Filter the records below down to lines containing "room".

[Items from a data source]
__________

theorem State.sptBoundary_touches (s : State) (n : Nat) : Touches 8388610 s (s.sptBoundary n) := by
  unfold State.sptBoundary
  repeat' first
    | exact rfl
    | with_reducible assumption
    | with_reducible exact Touches.refl _ _
    | (with_reducible apply Touches.seq (State.sptIdle_touches ..))
    | (with_reducible apply Touches.seq (State.putSp_touches ..))
    | (with_reducible apply Touches.seq (State.put_touches ..))
    | (with_reducible apply Touches.seq (State.sptZero_touches ..))
    | (with_reducible apply Touches.iff)
    | (with_reducible apply Touches.ite)
    | (intro x; intros; try beta_reduce)

theorem State.sptReleasing_touches (s : State) (n half : Nat) : Touches 8388611 s (s.sptReleasing n half) := by
  unfold State.sptReleasing
  repeat' first
    | exact rfl
    | with_reducible assumption
    | with_reducible exact Touches.refl _ _
    | (extract_lets +onlyGivenNames s1; refine Touches.cut (x := s1) ?_ ?_; (on_goal 1 => subst s1); (on_goal 2 => (intro h1; clear_value s1)))
    | (extract_lets +onlyGivenNames v1; clear_value v1)
    | (with_reducible apply Touches.seq (State.emit_touches ..))
    | (with_reducible apply Touches.seq (State.putSp_touches ..))
    | (with_reducible apply Touches.seq (State.sptIdle_touches ..))
    | (with_reducible apply Touches.iff)
    | (intro x; intros; try beta_reduce)

theorem State.sptIn_touches (s : State) (n rateHz : Nat) (bits : List Bool) (room : Bool) : Touches 545259538 s (s.sptIn n rateHz bits room) := by
  unfold State.sptIn
  repeat' first
    | exact rfl
    | with_reducible assumption
    | with_reducible exact Touches.refl _ _
    | (extract_lets +onlyGivenNames s1; refine Touches.cut (x := s1) ?_ ?_; (on_goal 1 => subst s1); (on_goal 2 => (intro h1; clear_value s1)))
    | (extract_lets +onlyGivenNames v1; clear_value v1)
    | (with_reducible apply Touches.seq (State.modInc_touches ..))
    | (with_reducible apply Touches.seq (State.sptDrop_touches ..))
    | (with_reducible apply Touches.seq (State.drawn_touches ..))
    | (with_reducible apply Touches.seq (State.putSp_touches ..))
    | (with_reducible apply Touches.seq (State.streamPush_touches ..))
    | (with_reducible apply Touches.ite)

theorem State.sptSend_touches (s : State) (n : Nat) : Touches 8388611 s (s.sptSend n) := by
  unfold State.sptSend
  repeat' first
    | exact rfl
    | with_reducible assumption
    | with_reducible exact Touches.refl _ _
    | (extract_lets +onlyGivenNames s1; refine Touches.cut (x := s1) ?_ ?_; (on_goal 1 => subst s1); (on_goal 2 => (intro h1; clear_value s1)))
    | (extract_lets +onlyGivenNames v1; clear_value v1)
    | (with_reducible apply Touches.seq (State.modInc_touches ..))
    | (with_reducible apply Touches.seq (State.putSp_touches ..))
    | (with_reducible apply Touches.seq (State.emit_touches ..))
    | (with_reducible apply Touches.seq (State.satInc_touches ..))
    | (with_reducible apply Touches.seq (State.set_touches ..))
    | (with_reducible apply Touches.seq (State.event_touches ..))
    | split

theorem State.sptFrame_touches (s : State) (n half0 half1 rateHz : Nat) (rise fall : List Bool) (room : Bool) (beats : List (Word × Word)) : Touches 545259539 s (s.sptFrame n half0 half1 rateHz rise fall room beats) := by
  unfold State.sptFrame
  repeat' first
    | exact rfl
    | with_reducible assumption
    | with_reducible exact Touches.refl _ _
    | (extract_lets +onlyGivenNames s1; refine Touches.cut (x := s1) ?_ ?_; (on_goal 1 => subst s1); (on_goal 2 => (intro h1; clear_value s1)))
    | (extract_lets +onlyGivenNames v1; clear_value v1)
    | (with_reducible apply Touches.seq (State.putSp_touches ..))
    | (with_reducible apply Touches.seq (State.streamTake_touches ..))
    | (with_reducible apply Touches.seq (State.sptMeasure_touches ..))
    | (with_reducible apply Touches.seq (State.sptSettling_touches ..))
    | (with_reducible apply Touches.seq (State.sptLoss_touches ..))
    | (with_reducible apply Touches.seq (State.sptSend_touches ..))
    | (with_reducible apply Touches.seq (State.sptBoundary_touches ..))
    | (with_reducible apply Touches.seq (State.sptIn_touches ..))
    | (with_reducible apply Touches.seq (State.sptReleasing_touches ..))
    | (with_reducible apply Touches.ite)
    | split

theorem State.sptClockLoss_touches (s : State) (n : Nat) (bck : Bool) : Touches 8388610 s (s.sptClockLoss n bck) := by
  unfold State.sptClockLoss
  repeat' first
    | exact rfl
    | with_reducible assumption
    | with_reducible exact Touches.refl _ _
    | (extract_lets +onlyGivenNames s1; refine Touches.cut (x := s1) ?_ ?_; (on_goal 1 => subst s1); (on_goal 2 => (intro h1; clear_value s1)))
    | (extract_lets +onlyGivenNames v1; clear_value v1)
    | (with_reducible apply Touches.seq (State.clr_touches ..))
    | (with_reducible apply Touches.seq (State.putSp_touches ..))
    | (with_reducible apply Touches.seq (State.sptLoss_touches ..))
    | (with_reducible apply Touches.seq (State.sptIdle_touches ..))
    | (with_reducible apply Touches.iff)
    | (intro x; intros; try beta_reduce)
    | split

theorem State.sptReleaseEnd_touches (s : State) (n : Nat) : Touches 8388611 s (s.sptReleaseEnd n) := by
  unfold State.sptReleaseEnd
  repeat' first
    | exact rfl
    | with_reducible assumption
    | with_reducible exact Touches.refl _ _
    | (with_reducible apply Touches.seq (State.sptReleasing_touches ..))
    | (with_reducible apply Touches.iff)
    | (intro x; intros; try beta_reduce)

theorem State.sptRelease_touches (s : State) : Touches 8388610 s s.sptRelease := by
  unfold State.sptRelease
  repeat' first
    | exact rfl
    | with_reducible assumption
    | with_reducible exact Touches.refl _ _
    | (with_reducible apply Touches.seq (State.sptSettle_touches ..))
    | (with_reducible apply Touches.each)
    | (with_reducible apply Touches.iff)
    | (intro x; intros; try beta_reduce)

theorem State.sptBegin_touches (s : State) : Touches 8388608 s s.sptBegin := by
  unfold State.sptBegin
  repeat' first
    | exact rfl
    | with_reducible assumption
    | with_reducible exact Touches.refl _ _
    | (with_reducible apply Touches.seq (State.putSp_touches ..))
    | (with_reducible apply Touches.seq (State.sptIdleSd_touches ..))
    | (with_reducible apply Touches.each)
    | (intro x; intros; try beta_reduce)

theorem State.sptUnload_touches (s : State) : Touches 8388610 s s.sptUnload := by
  unfold State.sptUnload
  repeat' first
    | exact rfl
    | with_reducible assumption
    | with_reducible exact Touches.refl _ _
    | (with_reducible apply Touches.seq (State.put_touches ..))
    | (with_reducible apply Touches.seq (State.putSp_touches ..))
    | (with_reducible apply Touches.each)
    | (intro x; intros; try beta_reduce)

theorem State.sptDrain_touches (s : State) : Touches 8388611 s s.sptDrain := by
  unfold State.sptDrain
  repeat' first
    | exact rfl
    | with_reducible assumption
    | with_reducible exact Touches.refl _ _
    | (extract_lets +onlyGivenNames s1; refine Touches.cut (x := s1) ?_ ?_; (on_goal 1 => subst s1); (on_goal 2 => (intro h1; clear_value s1)))
    | (extract_lets +onlyGivenNames v1; clear_value v1)
    | (with_reducible apply Touches.seq (State.sptCancelled_touches ..))
    | (with_reducible apply Touches.seq (State.putSp_touches ..))
    | (with_reducible apply Touches.seq (State.sptIdle_touches ..))
    | (with_reducible apply Touches.each)
    | (with_reducible apply Touches.iff)
    | (intro x; intros; try beta_reduce)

__________

▶ THE COMPLETED TASK
theorem State.sptIn_touches (s : State) (n rateHz : Nat) (bits : List Bool) (room : Bool) : Touches 545259538 s (s.sptIn n rateHz bits room) := by
theorem State.sptFrame_touches (s : State) (n half0 half1 rateHz : Nat) (rise fall : List Bool) (room : Bool) (beats : List (Word × Word)) : Touches 545259539 s (s.sptFrame n half0 half1 rateHz rise fall room beats) := by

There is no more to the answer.